The International Energy Agency (IEA) is very worried about the growing tension in the Middle East and stands ready to act in case of physical disruption to oil supply, the IEA’s executive director Fatih Birol said on Monday.

“We are monitoring the situation very closely and are very worried. In case of physical disruption, we are ready to act in an appropriate way,” Birol said at a conference on energy efficiency in Dublin, as carried by Reuters.

The tension in the Middle East nearly reached a tipping point last week after Iran shot down a U.S. drone over the Strait of Hormuz, claiming it had violated Iran’s air space. The U.S. says that the drone was in international air space.

The U.S. had apparently prepared a response to the downing of the drone with strikes on Iranian targets, before President Trump stopped a planned strike 10 minutes before it begins, because, he said, it was “not proportionate to shooting down an unmanned drone.”

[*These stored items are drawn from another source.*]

-- ==== Sys2Proof/Machine/Dispatch.lean ====
section
/-! DEFINITION. The meaning of a command, one arm per constructor of Instr. -/

namespace Sys2Proof.Machine

def exec (i : Instr) (s : State) : Host.Outcome State Fault Refusal :=
  match i with
  | .sdef tag body => Sys2Proof.Machine.execSdef tag body s
  | .sout tag body => Sys2Proof.Machine.execSout tag body s
  | .srst tag body => Sys2Proof.Machine.execSrst tag body s
  | .sqry tag body => Sys2Proof.Machine.execSqry tag body s
  | .smk tag body => Sys2Proof.Machine.execSmk tag body s
  | .qmk tag body => Sys2Proof.Machine.execQmk tag body s
  | .fcv tag body => Sys2Proof.Machine.execFcv tag body s
  | .dcv tag body => Sys2Proof.Machine.execDcv tag body s
  | .lrt tag body => Sys2Proof.Machine.execLrt tag body s
  | .run tag body => Sys2Proof.Machine.execRun tag body s
  | .stp tag body => Sys2Proof.Machine.execStp tag body s
  | .tcv tag body => Sys2Proof.Machine.execTcv tag body s
  | .qcv tag body => Sys2Proof.Machine.execQcv tag body s
  | .spd tag body => Sys2Proof.Machine.execSpd tag body s
  | .qdr tag body => Sys2Proof.Machine.execQdr tag body s
  | .shl tag body => Sys2Proof.Machine.execShl tag body s
  | .hlt tag body => Sys2Proof.Machine.execHlt tag body s
  | .rsm tag body => Sys2Proof.Machine.execRsm tag body s
  | .scl tag body => Sys2Proof.Machine.execScl tag body s
  | .qcl tag body => Sys2Proof.Machine.execQcl tag body s
  | .ssl tag body => Sys2Proof.Machine.execSsl tag body s
  | .sch tag body => Sys2Proof.Machine.execSch tag body s
  | .key tag body => Sys2Proof.Machine.execKey tag body s
  | .rls tag body => Sys2Proof.Machine.execRls tag body s
  | .qsl tag body => Sys2Proof.Machine.execQsl tag body s
  | .sfp tag body => Sys2Proof.Machine.execSfp tag body s
  | .sln tag body => Sys2Proof.Machine.execSln tag body s
  | .wln tag body => Sys2Proof.Machine.execWln tag body s
  | .qln tag body => Sys2Proof.Machine.execQln tag body s
  | .sck tag body => Sys2Proof.Machine.execSck tag body s
  | .rck tag body => Sys2Proof.Machine.execRck tag body s
  | .adj tag body => Sys2Proof.Machine.execAdj tag body s
  | .qck tag body => Sys2Proof.Machine.execQck tag body s
  | .sdp tag body => Sys2Proof.Machine.execSdp tag body s
  | .qdp tag body => Sys2Proof.Machine.execQdp tag body s
  | .mod tag body => Sys2Proof.Machine.execMod tag body s
  | .smo tag body => Sys2Proof.Machine.execSmo tag body s
  | .prl tag body => Sys2Proof.Machine.execPrl tag body s
  | .qst tag body => Sys2Proof.Machine.execQst tag body s
  | .rst tag body => Sys2Proof.Machine.execRst tag body s
  | .enn tag body => Sys2Proof.Machine.execEnn tag body s
  | .dsn tag body => Sys2Proof.Machine.execDsn tag body s
  | .prn tag body => Sys2Proof.Machine.execPrn tag body s
  | .cln tag body => Sys2Proof.Machine.execCln tag body s
  | .qnt tag body => Sys2Proof.Machine.execQnt tag body s
  | .unknownKind kind tag body => Sys2Proof.Machine.execUnknownKind kind tag body s
  | .boardReport board levels => Sys2Proof.Machine.execBoardReport board levels s
  | .holdOffExpiry marker => Sys2Proof.Machine.execHoldOffExpiry marker s
  | .markerTimeTick => Sys2Proof.Machine.execMarkerTimeTick s
  | .settleTimerExpiry sec => Sys2Proof.Machine.execSettleTimerExpiry sec s
  | .handsetUpdate driver throttle buttons => Sys2Proof.Machine.execHandsetUpdate driver throttle buttons s
  | .lostTimerExpiry driver => Sys2Proof.Machine.execLostTimerExpiry driver s
  | .cellScan => Sys2Proof.Machine.execCellScan s
  | .oneShotExpiry cell => Sys2Proof.Machine.execOneShotExpiry cell s
  | .frameStart => Sys2Proof.Machine.execFrameStart s
  | .linePinChange line pin => Sys2Proof.Machine.execLinePinChange line pin s
  | .flashToggle line => Sys2Proof.Machine.execFlashToggle line s
  | .scaleSecond => Sys2Proof.Machine.execScaleSecond s
  | .byteReceived b => Sys2Proof.Machine.execByteReceived b s
  | .gapTimerExpiry => Sys2Proof.Machine.execGapTimerExpiry s
  | .messageSent => Sys2Proof.Machine.execMessageSent s
  | .powerOn => Sys2Proof.Machine.execPowerOn s
  | .resetLine => Sys2Proof.Machine.execResetLine s
  | .leaveReset strap pins => Sys2Proof.Machine.execLeaveReset strap pins s
  | .supplyBelowOperatingLevel => Sys2Proof.Machine.execSupplyBelowOperatingLevel s

end Sys2Proof.Machine
end

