-- ==== Sys2Proof/Machine/Core.lean ====
section
/-! DEFINITION. The machine as the host takes it. -/

def Sys2Proof.core : Host.Core :=
  { State := Sys2Proof.Machine.State, Fault := Sys2Proof.Machine.Fault, Refusal := Sys2Proof.Machine.Refusal,
    step := Sys2Proof.Machine.step, reset := Sys2Proof.Machine.State.reset }
end

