/-- The request a request command carries. -/
def asRequest? : Instr → Option Request
  | .sdef t b => some ⟨0x10, t, b⟩ | .sout t b => some ⟨0x11, t, b⟩ | .srst t b => some ⟨0x12, t, b⟩
  | .sqry t b => some ⟨0x13, t, b⟩ | .smk t b => some ⟨0x14, t, b⟩ | .qmk t b => some ⟨0x15, t, b⟩
  | .fcv t b => some ⟨0x20, t, b⟩ | .dcv t b => some ⟨0x21, t, b⟩ | .lrt t b => some ⟨0x22, t, b⟩
  | .run t b => some ⟨0x23, t, b⟩ | .stp t b => some ⟨0x24, t, b⟩ | .tcv t b => some ⟨0x25, t, b⟩
  | .qcv t b => some ⟨0x26, t, b⟩ | .spd t b => some ⟨0x28, t, b⟩ | .qdr t b => some ⟨0x29, t, b⟩
  | .shl t b => some ⟨0x30, t, b⟩ | .hlt t b => some ⟨0x31, t, b⟩ | .rsm t b => some ⟨0x32, t, b⟩
  | .scl t b => some ⟨0x38, t, b⟩ | .qcl t b => some ⟨0x39, t, b⟩
  | .ssl t b => some ⟨0x40, t, b⟩ | .sch t b => some ⟨0x41, t, b⟩ | .key t b => some ⟨0x42, t, b⟩
  | .rls t b => some ⟨0x43, t, b⟩ | .qsl t b => some ⟨0x44, t, b⟩ | .sfp t b => some ⟨0x45, t, b⟩
  | .sln t b => some ⟨0x48, t, b⟩ | .wln t b => some ⟨0x49, t, b⟩ | .qln t b => some ⟨0x4A, t, b⟩
  | .sck t b => some ⟨0x50, t, b⟩ | .rck t b => some ⟨0x51, t, b⟩ | .adj t b => some ⟨0x52, t, b⟩
  | .qck t b => some ⟨0x53, t, b⟩ | .sdp t b => some ⟨0x54, t, b⟩ | .qdp t b => some ⟨0x55, t, b⟩
  | .mod t b => some ⟨0x58, t, b⟩ | .smo t b => some ⟨0x59, t, b⟩ | .prl t b => some ⟨0x5A, t, b⟩
  | .qst t b => some ⟨0x60, t, b⟩ | .rst t b => some ⟨0x61, t, b⟩ | .enn t b => some ⟨0x62, t, b⟩
  | .dsn t b => some ⟨0x63, t, b⟩ | .prn t b => some ⟨0x64, t, b⟩ | .cln t b => some ⟨0x65, t, b⟩
  | .qnt t b => some ⟨0x66, t, b⟩ | .unknownKind k t b => some ⟨k, t, b⟩
  | _ => none

/-- Commands run one after another, each as exec gives it; the state stands where one does not answer a next state. -/
def runAll : List Instr → State → State
  | [], s => s
  | c :: cs, s =>
    match exec c s with
    | .next t => runAll cs t
    | .fault _ => s
    | .refused _ => s

/-- The bytes of a frame as they come in. -/
def arriving (bytes : List Byte) : List Instr := bytes.map fun b => .byteReceived (.good b)

/-! ## Requests spelled from their fields -/

/-- The body of SDEF for section `i` (R9, R210); `patience` is the byte that stands for the patience. -/
def sdefBody (i : SectionId) (d : SectionDef) (patience : Byte) : List Byte :=
  [b8 i.val, b8 (sectionKindCode d.kind), b8 d.endA.val] ++ optB (d.endB.map Fin.val) ++ optB (d.allowed.map dirCode)
    ++ optB (d.junction.map fun j => j.line.val) ++ optH (d.junction.map Junction.settle) ++ [patience]

/-- The fields of a definition that the third check of R9 accepts. -/
def SectionDef.sound (d : SectionDef) : Prop :=
  (d.kind = .dock ↔ d.endB = none) ∧ d.endB ≠ some d.endA ∧ (d.kind = .oneWay ↔ d.allowed.isSome = true)
    ∧ 1 ≤ d.patience ∧ d.patience ≤ 7 ∧ ∀ j, d.junction = some j → j.settle ≤ 2000 ∧ j.settle % 100 = 0

/-- The body of FCV (R211). -/
def fcvBody (f : Formation) : List Byte :=
  [b8 f.convoy.val, b8 f.members.length, b8 f.home.val, b8 (dirCode f.dir), b8 (travelCode f.travel)]
    ++ demandSourceBytes f.source ++ f.members.flatMap fun m => [b8 m.slot.val, b8 m.trailers]

/-- The body of LRT (R211). -/
def lrtBody (c : ConvoyId) (steps : List RouteStep) : List Byte :=
  [b8 c.val, b8 steps.length] ++ steps.flatMap fun t => [b8 t.sec.val, t.flags]

/-- A body with a presence mask of one byte (R210). -/
def maskedBody (sizes : List Nat) (fs : List (Option Nat)) : List Byte := b8 (maskOf fs) :: writeFields sizes fs

/-- A body with a presence mask of two bytes (R210, R211). -/
def wideMaskedBody (sizes : List Nat) (fs : List (Option Nat)) : List Byte := halfBytes (maskOf fs) ++ writeFields sizes fs

def tcvBody (q : TcvReq) : List Byte :=
  q.convoy :: maskedBody tcvSizes [q.priority, q.lag, q.gapMin, q.gapMax, q.trimStep, q.source, q.cruise, q.ramp]

def sclBody (q : SclReq) : List Byte :=
  q.cell :: wideMaskedBody sclSizes
    ([q.enable] ++ q.selectors ++ q.gates ++ [q.fn, q.invert, q.shotTime, q.rise, q.fall])

def sslBody (q : SslReq) : List Byte :=
  q.slot :: maskedBody sslSizes [q.address, q.span, q.brake, q.deadFR, q.deadRF, q.reverse]

def slnBody (q : SlnReq) : List Byte :=
  q.line :: maskedBody slnSizes [q.direction, q.drive, q.function, q.invert, q.wake, q.period, q.gate]

def sdpBody (q : SdpReq) : List Byte :=
  q.entry :: wideMaskedBody sdpSizes
    [q.enable, q.day, q.hour, q.minute, q.action, q.convoy, q.cruise, q.ramp, if q.resetMissed then some 0 else none]

def smoBody (q : SmoReq) : List Byte := maskedBody smoSizes [q.slowLimit, q.holdCell, q.driverWake]

/-- How many bytes the fields of the given sizes take that a presence mask marks present (R210). -/
def maskLength : List Nat → Nat → Nat
  | [], _ => 0
  | sz :: szs, mask => (if mask % 2 = 1 then sz else 0) + maskLength szs (mask / 2)

/-- The present fields fit their sizes, and there is a field for each size. -/
def FieldsFit : List Nat → List (Option Nat) → Prop
  | [], [] => True
  | sz :: szs, f :: fs =>
    (∀ n, f = some n → (sz = 0 ∧ n = 0) ∨ (sz = 1 ∧ n < 256) ∨ (sz = 2 ∧ n < 65536)) ∧ FieldsFit szs fs
  | _, _ => False

/-! ## Routes and minute changes -/

/-- The branch that section definition `d` has on the road now. -/
def Road.branchNow (r : Road) (d : SectionDef) : Branch :=
  match d.junction with
  | some j => if (r.line j.line).junction then .turn else .straight
  | none => .plain

/-- The nine conditions of R57, for a convoy that holds section `i`. -/
structure RouteFits (r : Road) (i : SectionId) (steps : List RouteStep) : Prop where
  first : steps.head?.map RouteStep.sec = some i
  defined : ∀ t ∈ steps, (r.sect t.sec).defn.isSome = true
  once : (steps.map RouteStep.sec).Nodup
  allowed : ∀ t ∈ steps, ∀ d, (r.sect t.sec).defn = some d → ∀ a, d.allowed = some a → t.dir = a
  dock : ∀ n t d, steps[n]? = some t → (r.sect t.sec).defn = some d → d.kind = .dock → 2 ≤ steps.length →
    if n = 0 then t.dir = .bToA ∧ t.travel = .reverse else t.dir = .aToB ∧ n + 1 = steps.length
  joined : ∀ n t u d e, steps[n]? = some t → steps[n + 1]? = some u → (r.sect t.sec).defn = some d →
    (r.sect u.sec).defn = some e → (d.exitMarker t.dir).isSome = true ∧ e.entryMarker u.dir = d.exitMarker t.dir
  links : (∀ t, steps.head? = some t → t.link = false) ∧ (∀ t, steps.getLast? = some t → t.link = false)
    ∧ ¬ ∃ n, ∀ k < 4, ∃ t, steps[n + k]? = some t ∧ t.link = true
  branches : ∀ t ∈ steps, ∀ d, (r.sect t.sec).defn = some d → (t.branch = .plain ↔ d.junction = none)
  points : ∀ t d, steps.head? = some t → (r.sect t.sec).defn = some d → t.branch = r.branchNow d

/-- A minute later, with every carry; the second and the fraction as they are (R159). -/
def LayoutClock.nextMinute (k : LayoutClock) : LayoutClock :=
  { k with
      minute := if k.minute = 59 then 0 else k.minute + 1,
      hour := if k.minute ≠ 59 then k.hour else if k.hour = 23 then 0 else k.hour + 1,
      day := if k.minute ≠ 59 ∨ k.hour ≠ 23 then k.day else if k.day = 7 then 1 else k.day + 1 }

/-- An ENABLED entry that matches the clock (R166). -/
def Departure.matches (k : LayoutClock) (e : Departure) : Prop :=
  e.enabled = true ∧ (∀ n, e.day = some n → n = k.day) ∧ (∀ n, e.hour = some n → n = k.hour)
    ∧ (∀ n, e.minute = some n → n = k.minute)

Earlier this month, two oil tankers were attacked in the Gulf of Oman, just outside the Strait of Hormuz, the vital shipping lane which connects the Persian Gulf with the Gulf of Oman and the open seas and which accounts for around 30 percent of all seaborne-traded crude oil and other liquids.

According to the IEA’s Birol, the oil price response to the heightened tension between the U.S. and Iran and in the Middle East as a whole would have been much greater were it not for the surging U.S. shale oil production, which has been capping significant price gains.

“[D]espite those attacks, we have not seen a major impact on the prices and the main reason is United States shale oil prices are growing so strongly that there is a lot of oil in the markets now,” Birol said on Monday, noting that a lid on oil price gains is “very good news for consumers around the world.”